BEGIN DATASET RECORDS

-- ==== Sys2Proof/Tests/Slice0.lean ====
section
/-! SUPPORT. Tests: the well-formedness smoke, words written out from the spec's encodings, at most two single steps per
operation with results from 95_test_vectors.md, and a witness for every statement that has hypotheses. -/
namespace Sys2Proof.Tests
open Sys2Proof.Machine

/-! ### Helpers -/

/-- The outcome is a next state that has the property. -/
def after (o : Res State) (p : State → Bool) : Bool :=
  match o with
  | .next t => p t
  | .fault _ => false
  | .refused _ => false

/-- The outcome is this refusal. -/
def refusedAs (o : Res State) (r : Refusal) : Bool :=
  match o with
  | .next _ => false
  | .fault _ => false
  | .refused r' => r == r'

/-- The decoded operation, if any. -/
def decoded (p : PortWord) : Option Instr :=
  match decode p with
  | .ok i => some i
  | .error _ => none

/-- A record in the order of the spec's literals (rule R83). -/
def fr (id : Word) (length : Len) (rtr ext : Bool) (data : List Byte) : FrameRecord :=
  { id := id, length := length, isRemoteRequest := rtr, isExtended := ext, data := data }

/-- A message of at most eight bytes; the bytes beyond are 0. -/
def wm (id : Word) (dlc : Len) (data : List Byte) : WireMessage :=
  { id := id, dlc := dlc
    data := #v[data.getD 0 0, data.getD 1 0, data.getD 2 0, data.getD 3 0, data.getD 4 0, data.getD 5 0,
      data.getD 6 0, data.getD 7 0] }

/-- Frames A, B, C, D of program P3. -/
def frameA : FrameRecord := fr 0x10 1 false false [0xA1]
def frameB : FrameRecord := fr 0x11 1 false false [0xB2]
def frameC : FrameRecord := fr 0x12 0 true false []
def frameD : FrameRecord := fr 0x18DAF110 2 false true [0xC3, 0xC4]
/-- A record that TRY_PUSH takes and ENCODE refuses. -/
def tooLong : FrameRecord := fr 0x123 9 false false [1, 2, 3, 4, 5, 6, 7, 8]

/-- A queue that has taken `fs` and given none back. -/
def filled (cap : Nat) (fs : List FrameRecord) : Queue :=
  { Queue.empty cap with
    slots := fs.zipIdx.map (fun p => (p.2, p.1)), wptr := fs.length % cap, count := fs.length
    pushed := fs.length, pushes := fs.length, pushesSeen := fs.length }

/-- The queue of section 2.3 after step 11: full, both pointers at 2, six pushed, two dropped, `a`, `b` popped. -/
def wrapped : Queue :=
  { cap := 4, slots := [(0, frameC), (1, frameD), (2, frameA), (3, frameB)], wptr := 2, rptr := 2, count := 4
    pushed := 6, dropped := 2, pushes := 6, pops := 2, pushesSeen := 6, popsSeen := 2, popped := 2, cleared := 0 }

/-- Power-on with the capacities of programs P3 and P4. -/
def stopped : State := State.powerOn 4 2 Config.EngineConfig.unset Config.Params.default
/-- The same in Running. -/
def running : State := { stopped with runState := .running, engine := .present, started := some Config.EngineConfig.unset }
/-- Running, with these queues. -/
def holding (rx tx : Queue) : State := { running with rxq := rx, txq := tx }
/-- With these Engine answers laid down. -/
def answering (s : State) (bs : List Bool) : State := { s with oracle := { s.oracle with answers := bs } }
/-- In the notification context. -/
def byNotify (s : State) : State := { s with issuer := .notify }
/-- With SYNC_LAG. -/
def lagging (s : State) : State := { s with params := { syncLag := true, idMask := .keepBit29 } }
/-- With these draws of rule R61 laid down. -/
def drawing (s : State) (ps : List Nat) : State := { s with oracle := { s.oracle with picks := ps } }
/-- With these notifications due at the next preemption point. -/
def arriving (s : State) (ns : List Notification) : State := { s with arrivals := ns.map fun n => { gap := 0, event := n } }
/-- The state of vector T20: counters 5/3/2/1, one frame in each queue. -/
def busy : State :=
  { holding (filled 4 [frameD]) (filled 2 [frameA]) with framesSent := 5, framesReceived := 3, sendErrors := 2, busErrors := 1 }

/-! ### Well-formedness (rule R20) -/

theorem test_wf_record : (fr 0x123 2 false false [0xAA, 0xBB]).wf = true ∧ tooLong.wf = true := by decide
theorem test_wf_refuses_short_data : (fr 0x123 2 false false [0xAA]).wf = false := by decide
theorem test_wf_refuses_ninth_byte : (fr 0x123 9 false false [1, 2, 3, 4, 5, 6, 7, 8, 9]).wf = false := by decide
theorem test_wf_instr_refuses :
    (Instr.encode (fr 0 1 false false [])).wf = false ∧ (Instr.tryPush .rx (fr 0 0 false false [1])).wf = false ∧
      (Instr.send (fr 0 8 false false [])).wf = false := by decide
/-- Rule R9: ids of 29 and of 11 bits, length 8. -/
theorem test_valid_bounds :
    (fr 0x1FFFFFFF 0 false true []).valid = true ∧ (fr 0x20000000 0 false true []).valid = false ∧
      (fr 0x7FF 0 false false []).valid = true ∧ (fr 0x800 0 false false []).valid = false ∧
      tooLong.valid = false := by decide

/-! ### Words written out from the spec (rules R73, R76, R79, R80; 95_test_vectors.md) -/

/-- E1. -/
theorem test_word_encode :
    decoded (.command 0b000000 0x0000000000002EEA8800000123) = some (.encode (fr 0x123 2 false false [0xAA, 0xBB])) := by
  decide
/-- E4: every payload byte in its place. -/
theorem test_word_encode_payload :
    decoded (.command 0b000000 0x0201C1814100C08060000007FF) =
      some (.encode (fr 0x7FF 8 false false [1, 2, 3, 4, 5, 6, 7, 8])) := by decide
/-- DV7. -/
theorem test_word_decode :
    decoded (.command 0b000010 0x80706050403020109000007FF) =
      some (.decode (wm 0x7FF 9 [0x10, 0x20, 0x30, 0x40, 0x50, 0x60, 0x70, 0x80])) := by decide
/-- Q6 with frame A of P3. -/
theorem test_word_tryPush :
    decoded (.command 0b000101 0x00000000000000284400000010) = some (.tryPush .tx frameA) ∧
      decoded (.command 0b000100 0x00000000000000284400000010) = some (.tryPush .rx frameA) := by decide
theorem test_word_queue_ops :
    decoded (.command 0b000110 0) = some (.tryPop .rx) ∧ decoded (.command 0b000111 0) = some (.tryPop .tx) ∧
      decoded (.command 0b001000 0) = some (.isEmpty .rx) ∧ decoded (.command 0b001001 0) = some (.isEmpty .tx) ∧
      decoded (.command 0b001010 0) = some (.isFull .rx) ∧ decoded (.command 0b001011 0) = some (.isFull .tx) ∧
      decoded (.command 0b001100 0) = some (.clear .rx) ∧ decoded (.command 0b001101 0) = some (.clear .tx) ∧
      decoded (.command 0b001110 0) = some (.rdPushed .rx) ∧ decoded (.command 0b001111 0) = some (.rdPushed .tx) ∧
      decoded (.command 0b010000 0) = some (.rdDropped .rx) ∧ decoded (.command 0b010001 0) = some (.rdDropped .tx) := by
  decide
theorem test_word_transport_ops :
    decoded (.command 0b010010 0) = some .beginRun ∧ decoded (.command 0b010100 0) = some .available ∧
      decoded (.command 0b010110 0) = some .getNextFrame ∧ decoded (.command 0b011010 0) = some .reset ∧
      decoded (.command 0b011100 0) = some .stop ∧ decoded (.command 0b011110 0) = some .receivedCount ∧
      decoded (.command 0b100000 0) = some .sentCount ∧ decoded (.command 0b100010 0) = some .sendErrorCount := by decide
/-- Frame D of P3. -/
theorem test_word_send :
    decoded (.command 0b011000 0x0000000000003130C918DAF110) = some (.send frameD) := by decide
theorem test_word_notify :
    decoded (.command 0b100100 0x00000000003322113400007FF) = some (.notifyRx (wm 0x400007FF 3 [0x11, 0x22, 0x33])) ∧
      decoded (.command 0b100110 0x00000000000000000C01ABCDE) = some (.notifyTx (wm 0xC01ABCDE 0 [])) ∧
      decoded (.command 0b101000 0xFFFFFFFFFFFFFFFF89FFFFFFF) =
        some (.notifyErr (wm 0x9FFFFFFF 8 [0xFF, 0xFF, 0xFF, 0xFF, 0xFF, 0xFF, 0xFF, 0xFF])) := by decide
theorem test_word_wireid :
    decoded (.wireId 0x00000123) = some (.wireidStdData 0x123) ∧
      decoded (.wireId 0x400007FF) = some (.wireidStdRemote 0x7FF) ∧
      decoded (.wireId 0x9FFFFFFF) = some (.wireidExtData 0x1FFFFFFF) ∧
      decoded (.wireId 0xC01ABCDE) = some (.wireidExtRemote 0x1ABCDE) := by decide
/-- The same through the opcode table's numbering: a command word of 8 bits, a wire id word of 32. -/
theorem test_word_table :
    decodeTableWord 8 0x12 = some .beginRun ∧ decodeTableWord 8 0x05 = some (.tryPush .tx zeroFrame) ∧
      decodeTableWord 32 0xC01ABCDE = some (.wireidExtRemote 0x1ABCDE) ∧ decodeTableWord 8 0x40 = none := by decide
/-- Q7 and the first and last reserved words (rule R77). -/
theorem test_word_reserved :
    decoded (.command 0x2A 0) = none ∧ decoded (.command 0x13 0) = none ∧ decoded (.command 0x29 0) = none ∧
      decoded (.command 0x3F 0) = none ∧ decoded (.command 0x01 0) = none ∧ decoded (.command 0x03 0) = none ∧
      decodeTableWord 8 0x2A = none := by decide
/-- E6, DV8: the encoder's words. -/
theorem test_word_of_encoder :
    encode (.encode (fr 0x1FFFFFFF 8 true true [0xFF, 0xFF, 0xFF, 0xFF, 0xFF, 0xFF, 0xFF, 0xFF])) =
        .command 0x00 0x3FFFFFFFFFFFFFFFE31FFFFFFF ∧
      encode (.decode (wm 0xFFFFFFFF 15 [1, 2, 3, 4, 5, 6, 7, 8])) = .command 0x02 0x0807060504030201FFFFFFFFF ∧
      encode (.wireidStdRemote 0x7FF) = .wireId 0x400007FF := by decide
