-- ==== Sys2Proof/Tests/Slice0.lean ====
section
/-! SUPPORT. The model's own tests: words written out from the tables of 30_encoding.md, the operand checks, one or two steps of each
instruction with values from spec/95_test_vectors.md (the vector's id is in each docstring), and for every statement with
hypotheses a witness that meets them. -/

namespace Sys2Proof.Tests

open Sys2Proof.Machine

/-! ### Small states -/

/-- What a step leaves in one part of the state. -/
def see {α : Type} (o : Host.Outcome State Fault Refusal) (f : State → α) : Option α :=
  match o with
  | .next s => some (f s)
  | _ => none

/-- The machine after reset with another cipher unit. -/
def withC (u : CipherUnit) : State := { State.reset with c := u }

/-- The machine after reset with another framer unit. -/
def withF (u : FramerUnit) : State := { State.reset with f := u }

/-- A framer after reset with these bytes pushed. -/
def holding (bytes : List Byte) : FramerUnit := { FramerUnit.reset with asm := bytes }

/-- The secret `K1` of the vectors. -/
def secretK1 : Vector Byte 32 := Vector.ofFn fun i => BitVec.ofNat 8 i.val

/-- The nonce `N1` of the vectors. -/
def nonceN1 : Vector Byte 16 := Vector.ofFn fun i => BitVec.ofNat 8 (0xA0 + i.val)

/-- The start of V-C20: the secret set, the nonce, "ping" in `CBUF`, `C_LEN = 4`. -/
def pinging : CipherUnit :=
  { CipherUnit.reset 0 with
    key := secretK1, keyValid := true, nonce := nonceN1, len := 4
    cbuf := [(0, 0x70), (1, 0x69), (2, 0x6E), (3, 0x67)] }

/-- A cipher unit the host has seeded with 1.0 (V-C41). -/
def seededOne : CipherUnit := { CipherUnit.reset 0 with seed := 0x3FF0000000000000, x := 0x3FF0000000000000, seeded := true }

/-- The header of V-F01: type 2, length 4, nonce `N1`. -/
def headerF01 : List Byte :=
  [0x41, 0x45, 0x54, 0x48, 0x02, 0x00, 0x00, 0x00, 0x04, 0xA0, 0xA1, 0xA2, 0xA3, 0xA4, 0xA5, 0xA6, 0xA7, 0xA8, 0xA9, 0xAA,
   0xAB, 0xAC, 0xAD, 0xAE, 0xAF]

/-- The test map `T` of 95_test_vectors.md section 0, for checking only: the fraction of `9 x + c`. -/
def mapT (x : F64) : F64 :=
  let y := F64.rne (F64.magnitude (F64.mul x 0x4022000000000000) + F64.magnitude 0x3FD41B2F769CF0E0) 1
  F64.rne (F64.magnitude y % F64.unitsPerOne) 1

/-! ### Encodings: words written out from R112, R113, R114 and R115 -/

theorem test_decode_cipher_commands :
    decode (.write 32 0x0100 0x00000000) = .ok .cNop ∧ decode (.write 32 0x0100 0x00000001) = .ok .cKeyset ∧
    decode (.write 32 0x0100 0x00000002) = .ok .cKeyclr ∧ decode (.write 32 0x0100 0x00000003) = .ok .cSeed ∧
    decode (.write 32 0x0100 0x00000004) = .ok .cApply ∧ decode (.write 32 0x0100 0x00000005) = .ok .cCont ∧
    decode (.write 32 0x0100 0x00000006) = .ok .cKsstart := by decide

theorem test_decode_framer_commands :
    decode (.write 32 0x0200 0x00000000) = .ok .fNop ∧ decode (.write 32 0x0200 0x00000001) = .ok .fParse ∧
    decode (.write 32 0x0200 0x00000002) = .ok .fPop ∧ decode (.write 32 0x0200 0x00000003) = .ok .fEncode ∧
    decode (.write 32 0x0200 0x00000004) = .ok .fDecode ∧ decode (.write 32 0x0200 0x00000005) = .ok .fReset := by decide

theorem test_decode_register_writes :
    decode (.write 32 0x0214 0x00000041) = .ok (.fPush8 0x00000041) ∧
    decode (.write 32 0x0218 0x48544541) = .ok (.fPush32 0x48544541) ∧
    decode (.write 32 0x0010 0x00000001) = .ok .sysReset ∧
    decode (.write 32 0x0140 0x03020100) = .ok (.cKeywr 0 0x03020100) ∧
    decode (.write 32 0x015C 0x1F1E1D1C) = .ok (.cKeywr 7 0x1F1E1D1C) := by decide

END DATASET RECORDS

For the entries shown above, tally every line containing the word "bits". Report the tally and nothing else.

_SOLUTION_
2